- What to do
Scan the data below and give the number of lines that include the word "wordAtPc", with no other words.

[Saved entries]
--------------------------------------------------
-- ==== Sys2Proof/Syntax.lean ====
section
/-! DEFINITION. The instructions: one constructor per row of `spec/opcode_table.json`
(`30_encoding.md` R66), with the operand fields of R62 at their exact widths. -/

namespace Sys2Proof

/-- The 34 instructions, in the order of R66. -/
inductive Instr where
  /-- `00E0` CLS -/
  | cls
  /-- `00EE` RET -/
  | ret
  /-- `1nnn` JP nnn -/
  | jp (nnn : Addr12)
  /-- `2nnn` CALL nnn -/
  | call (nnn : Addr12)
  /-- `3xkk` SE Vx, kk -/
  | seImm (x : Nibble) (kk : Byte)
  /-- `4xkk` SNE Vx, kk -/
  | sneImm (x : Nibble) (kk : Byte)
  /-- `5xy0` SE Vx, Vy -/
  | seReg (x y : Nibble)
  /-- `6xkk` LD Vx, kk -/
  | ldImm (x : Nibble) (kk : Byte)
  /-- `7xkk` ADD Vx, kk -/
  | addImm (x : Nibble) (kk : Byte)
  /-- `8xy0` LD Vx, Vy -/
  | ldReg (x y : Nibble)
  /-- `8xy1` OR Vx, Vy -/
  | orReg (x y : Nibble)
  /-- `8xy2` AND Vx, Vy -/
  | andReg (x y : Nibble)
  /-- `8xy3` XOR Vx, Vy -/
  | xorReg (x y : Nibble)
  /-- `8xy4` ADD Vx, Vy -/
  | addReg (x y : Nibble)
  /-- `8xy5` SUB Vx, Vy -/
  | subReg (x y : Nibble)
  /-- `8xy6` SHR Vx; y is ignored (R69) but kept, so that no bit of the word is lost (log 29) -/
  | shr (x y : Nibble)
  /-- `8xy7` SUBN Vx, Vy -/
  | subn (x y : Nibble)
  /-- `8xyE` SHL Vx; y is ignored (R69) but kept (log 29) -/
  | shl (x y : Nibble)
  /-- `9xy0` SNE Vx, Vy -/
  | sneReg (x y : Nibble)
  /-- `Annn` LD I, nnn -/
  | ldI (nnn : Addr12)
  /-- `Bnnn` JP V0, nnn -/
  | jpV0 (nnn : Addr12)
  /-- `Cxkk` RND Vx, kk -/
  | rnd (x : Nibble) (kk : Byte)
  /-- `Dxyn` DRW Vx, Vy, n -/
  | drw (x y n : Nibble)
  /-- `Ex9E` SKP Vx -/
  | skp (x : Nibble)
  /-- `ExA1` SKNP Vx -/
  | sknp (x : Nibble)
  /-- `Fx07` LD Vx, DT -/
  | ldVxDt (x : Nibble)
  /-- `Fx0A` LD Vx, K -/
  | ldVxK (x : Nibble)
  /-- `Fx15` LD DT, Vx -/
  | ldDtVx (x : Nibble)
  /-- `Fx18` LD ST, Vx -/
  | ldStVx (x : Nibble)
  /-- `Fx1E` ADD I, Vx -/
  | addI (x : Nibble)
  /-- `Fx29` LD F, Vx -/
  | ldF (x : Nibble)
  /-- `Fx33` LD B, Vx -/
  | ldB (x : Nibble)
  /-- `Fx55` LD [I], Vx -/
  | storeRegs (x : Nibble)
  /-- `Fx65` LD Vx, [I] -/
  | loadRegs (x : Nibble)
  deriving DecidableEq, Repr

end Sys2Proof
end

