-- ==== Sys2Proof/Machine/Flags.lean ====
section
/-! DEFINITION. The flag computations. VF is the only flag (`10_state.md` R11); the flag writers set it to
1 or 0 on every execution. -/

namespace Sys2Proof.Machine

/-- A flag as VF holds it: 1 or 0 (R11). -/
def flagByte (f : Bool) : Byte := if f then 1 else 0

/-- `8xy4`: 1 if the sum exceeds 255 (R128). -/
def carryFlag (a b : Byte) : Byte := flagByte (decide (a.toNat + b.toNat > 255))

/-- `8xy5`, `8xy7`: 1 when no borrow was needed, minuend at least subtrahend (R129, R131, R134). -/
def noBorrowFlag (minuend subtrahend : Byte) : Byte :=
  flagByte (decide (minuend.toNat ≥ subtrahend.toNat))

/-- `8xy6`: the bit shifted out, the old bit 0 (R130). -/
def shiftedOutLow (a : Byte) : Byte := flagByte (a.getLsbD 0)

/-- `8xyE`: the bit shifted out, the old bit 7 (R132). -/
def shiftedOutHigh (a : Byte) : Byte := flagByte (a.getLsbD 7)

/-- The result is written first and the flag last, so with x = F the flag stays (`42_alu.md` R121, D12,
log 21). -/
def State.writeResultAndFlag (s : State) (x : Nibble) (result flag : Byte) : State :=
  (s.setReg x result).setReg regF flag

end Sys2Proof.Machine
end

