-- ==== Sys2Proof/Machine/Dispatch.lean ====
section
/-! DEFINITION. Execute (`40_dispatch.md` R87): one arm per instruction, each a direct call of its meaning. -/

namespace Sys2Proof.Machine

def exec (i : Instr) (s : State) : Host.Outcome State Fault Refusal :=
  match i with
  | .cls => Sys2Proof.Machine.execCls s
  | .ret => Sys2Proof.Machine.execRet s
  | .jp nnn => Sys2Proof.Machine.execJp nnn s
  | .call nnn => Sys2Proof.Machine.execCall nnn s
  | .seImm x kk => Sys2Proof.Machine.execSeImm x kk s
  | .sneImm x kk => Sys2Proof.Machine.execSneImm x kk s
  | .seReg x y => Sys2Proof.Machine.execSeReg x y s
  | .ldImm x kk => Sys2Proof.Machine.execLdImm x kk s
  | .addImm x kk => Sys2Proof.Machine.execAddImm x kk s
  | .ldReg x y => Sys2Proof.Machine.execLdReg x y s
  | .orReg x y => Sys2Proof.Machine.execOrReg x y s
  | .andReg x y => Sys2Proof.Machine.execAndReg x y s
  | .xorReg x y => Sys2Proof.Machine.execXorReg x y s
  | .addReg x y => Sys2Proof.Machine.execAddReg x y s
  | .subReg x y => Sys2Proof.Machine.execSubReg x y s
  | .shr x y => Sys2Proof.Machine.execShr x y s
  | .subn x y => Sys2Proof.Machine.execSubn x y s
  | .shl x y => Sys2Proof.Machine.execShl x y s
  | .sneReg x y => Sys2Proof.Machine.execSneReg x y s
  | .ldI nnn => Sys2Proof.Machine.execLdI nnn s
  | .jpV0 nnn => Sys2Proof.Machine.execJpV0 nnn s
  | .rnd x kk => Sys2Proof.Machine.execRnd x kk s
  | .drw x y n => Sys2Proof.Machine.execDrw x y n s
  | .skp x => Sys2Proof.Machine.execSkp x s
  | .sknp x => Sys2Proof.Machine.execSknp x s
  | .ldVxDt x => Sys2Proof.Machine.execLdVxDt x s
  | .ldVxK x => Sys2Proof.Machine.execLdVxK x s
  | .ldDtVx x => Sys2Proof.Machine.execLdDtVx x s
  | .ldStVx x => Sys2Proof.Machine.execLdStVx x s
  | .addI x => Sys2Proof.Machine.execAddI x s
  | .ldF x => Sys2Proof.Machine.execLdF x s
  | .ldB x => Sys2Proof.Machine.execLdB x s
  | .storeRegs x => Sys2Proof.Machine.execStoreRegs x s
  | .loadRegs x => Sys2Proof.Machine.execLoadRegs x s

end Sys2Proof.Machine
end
--------------------------------------------------
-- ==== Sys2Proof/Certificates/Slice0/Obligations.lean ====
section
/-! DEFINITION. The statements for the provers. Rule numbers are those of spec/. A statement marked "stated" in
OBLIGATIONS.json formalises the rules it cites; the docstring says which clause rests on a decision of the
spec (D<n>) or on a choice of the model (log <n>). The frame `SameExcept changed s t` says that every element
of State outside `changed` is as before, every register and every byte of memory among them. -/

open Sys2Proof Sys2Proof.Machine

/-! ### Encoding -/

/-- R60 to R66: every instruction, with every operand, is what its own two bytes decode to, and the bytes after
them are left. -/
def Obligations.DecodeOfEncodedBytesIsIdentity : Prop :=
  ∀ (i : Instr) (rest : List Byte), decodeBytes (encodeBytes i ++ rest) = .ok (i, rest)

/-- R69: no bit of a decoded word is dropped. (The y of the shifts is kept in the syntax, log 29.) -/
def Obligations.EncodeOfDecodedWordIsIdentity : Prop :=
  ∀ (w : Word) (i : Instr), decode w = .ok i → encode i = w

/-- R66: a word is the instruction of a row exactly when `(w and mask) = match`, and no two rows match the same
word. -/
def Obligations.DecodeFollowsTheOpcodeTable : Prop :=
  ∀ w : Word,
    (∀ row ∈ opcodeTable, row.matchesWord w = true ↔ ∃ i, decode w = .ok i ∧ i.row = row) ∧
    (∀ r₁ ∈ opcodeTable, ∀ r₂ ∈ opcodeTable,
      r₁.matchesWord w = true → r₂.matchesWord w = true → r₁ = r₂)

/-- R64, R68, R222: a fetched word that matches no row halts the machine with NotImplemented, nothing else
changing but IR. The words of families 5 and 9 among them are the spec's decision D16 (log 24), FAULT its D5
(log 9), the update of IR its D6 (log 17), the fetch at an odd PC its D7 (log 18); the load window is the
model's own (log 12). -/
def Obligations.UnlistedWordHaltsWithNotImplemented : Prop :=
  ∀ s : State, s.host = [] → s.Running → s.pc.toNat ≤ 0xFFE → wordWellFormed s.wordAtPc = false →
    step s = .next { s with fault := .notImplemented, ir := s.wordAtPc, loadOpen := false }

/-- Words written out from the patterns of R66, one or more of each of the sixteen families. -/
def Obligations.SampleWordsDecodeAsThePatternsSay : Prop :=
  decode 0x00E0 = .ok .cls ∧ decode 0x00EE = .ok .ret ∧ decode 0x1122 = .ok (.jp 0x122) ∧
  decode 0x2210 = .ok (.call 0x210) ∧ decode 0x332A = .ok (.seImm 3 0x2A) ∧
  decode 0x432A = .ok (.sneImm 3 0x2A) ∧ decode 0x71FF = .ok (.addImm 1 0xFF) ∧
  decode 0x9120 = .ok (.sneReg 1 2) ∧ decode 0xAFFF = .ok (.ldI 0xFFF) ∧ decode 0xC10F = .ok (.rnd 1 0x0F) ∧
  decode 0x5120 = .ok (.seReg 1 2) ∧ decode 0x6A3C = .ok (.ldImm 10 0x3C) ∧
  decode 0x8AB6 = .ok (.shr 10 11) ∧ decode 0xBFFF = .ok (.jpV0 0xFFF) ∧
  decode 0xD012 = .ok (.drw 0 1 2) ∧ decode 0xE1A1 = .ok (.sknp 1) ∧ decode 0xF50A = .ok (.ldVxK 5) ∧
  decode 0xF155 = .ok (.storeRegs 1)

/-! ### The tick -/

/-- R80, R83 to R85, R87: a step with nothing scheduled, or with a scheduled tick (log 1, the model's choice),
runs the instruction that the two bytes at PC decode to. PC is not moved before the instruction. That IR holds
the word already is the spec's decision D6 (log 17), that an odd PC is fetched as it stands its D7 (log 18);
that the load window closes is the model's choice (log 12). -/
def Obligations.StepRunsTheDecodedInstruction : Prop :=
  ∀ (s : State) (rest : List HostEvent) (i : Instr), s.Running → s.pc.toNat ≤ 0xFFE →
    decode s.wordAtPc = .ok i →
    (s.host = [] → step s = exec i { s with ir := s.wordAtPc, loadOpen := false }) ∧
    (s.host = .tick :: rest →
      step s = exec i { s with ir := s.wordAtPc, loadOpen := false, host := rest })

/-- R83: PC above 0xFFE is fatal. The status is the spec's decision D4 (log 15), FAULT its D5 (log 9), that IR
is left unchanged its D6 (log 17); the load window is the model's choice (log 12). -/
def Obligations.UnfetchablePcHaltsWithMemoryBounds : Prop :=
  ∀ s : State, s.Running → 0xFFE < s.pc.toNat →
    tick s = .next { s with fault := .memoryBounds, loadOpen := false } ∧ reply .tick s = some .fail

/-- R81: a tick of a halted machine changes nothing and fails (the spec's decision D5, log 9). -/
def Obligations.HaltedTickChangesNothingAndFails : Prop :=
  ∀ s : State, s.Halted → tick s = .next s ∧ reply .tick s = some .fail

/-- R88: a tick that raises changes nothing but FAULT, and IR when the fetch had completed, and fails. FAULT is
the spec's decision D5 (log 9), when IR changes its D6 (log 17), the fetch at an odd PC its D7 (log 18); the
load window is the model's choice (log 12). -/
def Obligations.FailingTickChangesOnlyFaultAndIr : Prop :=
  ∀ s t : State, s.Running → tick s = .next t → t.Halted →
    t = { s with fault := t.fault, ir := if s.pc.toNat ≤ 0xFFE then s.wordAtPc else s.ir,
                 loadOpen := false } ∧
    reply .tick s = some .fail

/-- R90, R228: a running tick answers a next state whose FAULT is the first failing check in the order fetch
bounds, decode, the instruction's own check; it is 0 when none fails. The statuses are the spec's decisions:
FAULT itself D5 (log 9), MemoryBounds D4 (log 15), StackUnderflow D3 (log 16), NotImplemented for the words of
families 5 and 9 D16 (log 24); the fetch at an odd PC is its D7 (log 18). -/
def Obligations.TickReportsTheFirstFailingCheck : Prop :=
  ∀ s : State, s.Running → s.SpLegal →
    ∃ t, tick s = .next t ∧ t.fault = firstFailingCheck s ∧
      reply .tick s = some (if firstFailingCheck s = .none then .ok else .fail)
--------------------------------------------------
- Response box
6